Is billions of parameters (or more) the only solution?

cezar_t · January 13, 2023, 7:27am

One caveat with this appreciation is humans might be as bad or worse if exposed to nothing else but text.
More precisely the failures you mention might be caused by the fact its input isn’t produced by a “real” agent’s interaction in a real world therefore the text it consumes and regurgitates isn’t anchored in an actual experience.
Yet it still works despite that, mapping only text level references.

Not saying this is really the case, just a possibility.

neel_g · January 13, 2023, 4:37pm

I feel that is a bad definition - because by that logic, LLMs which can already in-context learn so much are technically ‘brain-like’. IMO brain-like capabilies have a much wider breadth than just that - but I do agree its a crucial component.

I think you’re misunderstanding; achieving meta-learning is not something backprop would be helpful for - for instance, current LLMs already meta-learn to an impressive extent, hence the whole hype about ChatGPT despite it being years old. Recent evidence in fact shows that LLMs may implement gradient descent when in-context learning which is quite interesting.

The difference would be its not 1 learner, its millions. You don’t learn from one modality, you learn priors by processing several in parallel. That’s where the scaling part steps in.

I have a better variation. The brain processes sensory input, w.r.t the world or environment in which it resides. Most brains do that on Earth. However, researchers quickly realized that iterating in the real world with a robot brain is fundamentally unscalable - hence the entire NLP revolution.

The brain models our world through all our different modalities. LLMs model the one-dimensional world of tokens and predict it very effectively. Essentially, trying to perform the same objective as their biological counterpart.

Why then can it twist stuff which has never existed into new and exciting ways?

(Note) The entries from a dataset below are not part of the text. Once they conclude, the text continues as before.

/-- The header; its tick of preparation is that of its writing (log 42). -/
def Batch.header (b : Batch) (tick : Nat) : List Byte :=
  toLe 4 b.seq ++ toLe 2 (b.slots.length - b.countFlag 3) ++ toLe 1 (b.countFlag 0) ++ toLe 1 (b.countFlag 1) ++
    toLe 1 (b.countFlag 2) ++ toLe 3 0 ++ toLe 2 b.status ++ toLe 2 0 ++ toLe 8 b.t0 ++ toLe 8 tick ++
    List.replicate 32 0#8

/-- Writes of bytes at an engine address, in pieces. -/
def piecesOf (ea : Nat) (bs : List Byte) : List (Nat × List Byte) :=
  (kibPieces (bs.length / 512 + 2) ea bs.length).map (fun e => (e.1, slice bs (e.1 - ea) e.2))

/-- A slot of a batch has its outcome (R369). -/
def State.endSlot (s : State) (p seq i : Nat) (e : SlotEnd) : State :=
  s.modSes p (fun x => x.modBatch seq (fun b => { b with slots := modAt b.slots i (fun y => { y with ended := some e }) }))

def Batch.resolved (b : Batch) : Bool := b.closed && b.slots.all (fun x => x.ended.isSome)

/-- A batch all of whose lanes have let go has its header and entries written. -/
def State.headBatches (s : State) (p : Nat) : State :=
  let held := s.itk.lanes.filterMap (fun o => match o with
    | some (x : ItkLane) => (match x.item with
      | .sample _ b _ => if x.sess = p then some b else none
      | .frame _ _ => none)
    | none => none)
  s.modSes p (fun x => { x with batches := x.batches.map (fun b =>
    if b.resolved && !b.headed && !held.contains b.seq && b.out.isEmpty then
      let bytes := b.header s.tick ++ b.slots.flatMap BatchSlot.entry
      { b with headed := true, out := piecesOf (x.buf b.seq) bytes }
    else b) })

/-- ITK_FLUSH: untaken slots resolve as empty, filled with the pad value. -/
def State.itkFlush (s : State) (p : Nat) : State :=
  s.modSes p (fun x =>
    match x.openBatch with
    | none => x
    | some b =>
      let n := x.nB - b.slots.length
      let ea := x.buf b.seq + 0x800 + b.slots.length * x.slotBytes
      let e : BatchSlot := ⟨0, List.replicate 8 0#8, some ⟨0, 8, none⟩⟩
      x.modBatch b.seq (fun b => { b with
        closed := true, slots := b.slots ++ List.replicate n e
        out := b.out ++ piecesOf ea (x.padBytes x.fmt (n * x.nC * x.nH * x.nW)) }))

def Session.prepared (x : Session) : Nat := (x.batches.filter Batch.prepared).length
def Session.mark (x : Session) : Nat := fld 20 16 x.pad.toNat

/-- BATCH_PREPARED: the oldest batch not prepared yet, when all its writes have been acknowledged. -/
def State.batchPrepared (s : State) (p : Nat) : State :=
  let x := s.ses p
  match x.batches.find? (fun b => !b.prepared) with
  | none => s
  | some b =>
    if !b.headed || !b.out.isEmpty || !s.ownerDone (.intakeWrite p b.seq) then s
    else
      let s := (s.ownerTake (.intakeWrite p b.seq)).2
      let s := s.modSes p (fun x =>
        let x := x.modBatch b.seq (fun b => { b with prepared := true })
        { x with armed := x.armed || (0 < x.mark && x.mark ≤ x.prepared) })
      s.sesEvent p 0

/-- ITK_BATCH_FREE. -/
def State.batchFree (s : State) (p v : Nat) : State :=
  match (s.ses p).batches with
  | b :: r =>
    if b.prepared && b.seq = v then
      let s := s.modSes p (fun x => { x with batches := r })
      let x := s.ses p
      if x.armed && 0 < x.mark && x.prepared < x.mark then (s.modSes p (fun x => { x with armed := false })).sesEvent p 1
      else s
    else s.sesDrop p
  | [] => if p < s.cfg.parts then s.sesDrop p else s

/-! ## Taking work (R360, R364, R379) -/

/-- A record fails before it is read: reserved bits, resize code, angle, length. (DEDUCED, log 56) -/
def badRecord (r : List Byte) : Bool :=
  let f := leAt r 2 2
  let n := leAt r 4 4
  f / 128 ≠ 0 || fld 6 5 f = 3 || n = 0 || 2 ^ 28 ≤ n || leAt r 0xE 2 ≠ 0 || fld 14 10 (leAt r 0x18 2) = 31 ||
    leAt r 0x1A 2 ≠ 0 || leAt r 0x30 8 ≠ 0 || leAt r 0x38 8 ≠ 0

/-- Work counts against a session's share (R392). -/
def State.itkPay (s : State) (p : Nat) (req : List Nat) : State :=
  let bal := regAdd s.itk.reg.bal (s.shares 1)
  (s.modItk (fun t => { t with reg := ⟨regPay bal p, (p + 1) % 8⟩ })).countWaits 1 p req

/-- The first of some sessions from the pointer on. -/
def firstFrom (ptr : Nat) (l : List Nat) : Option Nat :=
  ((List.range 8).map (fun i => (ptr + i) % 8)).find? l.contains

/-- The open batch of a session, opened when there is none. -/
def State.ensureBatch (s : State) (p : Nat) : State :=
  let x := s.ses p
  if x.openBatch.isSome then s
  else s.modSes p (fun x => { x with
    nextSeq := x.nextSeq + 1, batches := x.batches ++ [⟨x.nextSeq % 2 ^ 32, s.tick, [], false, 0, [], false, false⟩] })

/-- A lane takes the next sample of session p. -/
def State.takeSample (s : State) (l p : Nat) : State :=
  let r := s.accsData (.sampleRecord p)
  let s := (s.dropAccs (.sampleRecord p)).ensureBatch p
  let x := s.ses p
  match x.openBatch with
  | none => s
  | some b =>
    let bad := badRecord r
    let slot : BatchSlot := ⟨x.head, slice r 0x28 8, none⟩
    let s := s.modSes p (fun x => { (x.modBatch b.seq (fun b => { b with
      slots := b.slots ++ [slot], closed := decide (x.nB ≤ b.slots.length + 1) })) with head := x.head + 1#32 })
    let lane : ItkLane := ⟨p, .sample r b.seq b.slots.length, s.tick, 0, none, leAt r 8 6, if bad then 0 else leAt r 4 4, 0, [],
      none, [], false⟩
    (s.setLane l (some lane)).readRecord p

/-! ## Streams (Tables 11.8 and 11.9) -/

def FStream.on (f : FStream) : Bool := f.ctrl.getLsbD 0
def FStream.part (f : FStream) : Nat := fld 3 1 f.ctrl.toNat
def FStream.form (f : FStream) : Nat := fld 5 4 f.ctrl.toNat
def FStream.fmt (f : FStream) : Fmt := Fmt.ofBits (fld 12 8 f.ctrl.toNat)
def FStream.nC (f : FStream) : Nat := chansOf (fld 14 13 f.ctrl.toNat)
def FStream.slots (f : FStream) : Nat := 2 ^ fld 17 15 f.ctrl.toNat
def FStream.recK (f : FStream) : Nat := fld 21 18 f.ctrl.toNat
def FStream.inLines (f : FStream) : Nat := fld 15 0 f.inShape.toNat + 1
def FStream.inLen (f : FStream) : Nat := fld 31 16 f.inShape.toNat + 1
def FStream.nH (f : FStream) : Nat := fld 15 0 f.outShape.toNat + 1
def FStream.nW (f : FStream) : Nat := fld 31 16 f.outShape.toNat + 1

/-- Bytes of a pixel in staging: 2 a component; an audio stream (n = 4, 5) and a raw mosaic have one. -/
def FStream.pixBytes (f : FStream) (n : Nat) : Nat := if 4 ≤ n ∨ f.form = 2 then 2 else 6
def FStream.lineBytes (f : FStream) (n : Nat) : Nat := f.inLen * f.pixBytes n
def FStream.frameLines (f : FStream) (n : Nat) : Nat := if 4 ≤ n then 1 else f.inLines
def FStream.frameBytes (f : FStream) (n : Nat) : Nat := f.lineBytes n * f.frameLines n
def up4k (n : Nat) : Nat := (n + 4095) / 4096 * 4096
def FStream.stageAt (f : FStream) (n slot : Nat) : Nat := pageBase f.stageLo f.stageHi + slot * up4k (f.frameBytes n)
def FStream.tensorBytes (f : FStream) : Nat := f.fmt.bytes (f.nC * f.nH * f.nW)
def FStream.outAt (f : FStream) (slot : Nat) : Nat := pageBase f.outLo f.outHi + slot * (up4k f.tensorBytes + 4096)
def FStream.statsAt (f : FStream) (n slot : Nat) : Nat :=
  f.outAt slot + (if 4 ≤ n then 0 else up4k f.tensorBytes)
def FStream.modFrame (f : FStream) (no : Nat) (g : FrameRec → FrameRec) : FStream :=
  { f with frames := f.frames.map (fun x => if x.no = no then g x else x) }

/-- A frame that has not been dropped. -/
def FrameRec.live (x : FrameRec) : Bool := x.st ≠ .dropped && x.st ≠ .discarding

/-- A frame is dropped: its slot is free again, its record waits its turn (R377, R380, R382). -/
def FStream.drop (f : FStream) (no status : Nat) : FStream :=
  let slot := (f.frames.find? (fun x => x.no = no)).bind FrameRec.slot
  { (f.modFrame no (fun x => { x with st := .dropped, status := status })) with
    drops := min 65535 (f.drops + 1)
    busy := match slot with
      | some k => f.busy.erase k
      | none => f.busy }

/-- A frame in arrival is dropped: its remaining lines are only counted (R377). -/
def FStream.lose (f : FStream) (no status : Nat) : FStream :=
  (f.drop no status).modFrame no (fun x => { x with st := .discarding })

There’s a reason why LLMs score 0% on even the most sophisticated plagiarism detectors in the world.

It does produce stupid output sometimes - but the point with scaling is that it produces stupid otuput less as we scale. If you hook up an animal brain to a large corpus, it would be closer to GPT1 than anything. Everything would sound stupid until you plug in a more complex brain.

Absolutely nothing about LLMs you say is backed by any references. I’d look forward to them if you have some.

You put it much better than me. LLMs have little to no reason to be grounded in the “real-world”. The same way our imagination is rarely grounded - because it doesn’t need to be. Our brain doesn’t punish for ungrounded imagination, but does punish when does imaginations don’t align with the environment it currently is in to fulfill its goals.

When you apply RLHF, you ground the LLM somewhat in normal human context & conversations and thus imbue some priors - hence came the whole ChatGPT hype (its just GPT3+RLHF). It behaves more human-like and natural which is what makes it more convincing.

cezar_t · January 13, 2023, 7:25pm

Ok talking won’t take us far.

Would you (or know anyone who would) try to solve a simple RL task via LLM prompt engineering (or one/few shot/meta learning whatever it be called) ?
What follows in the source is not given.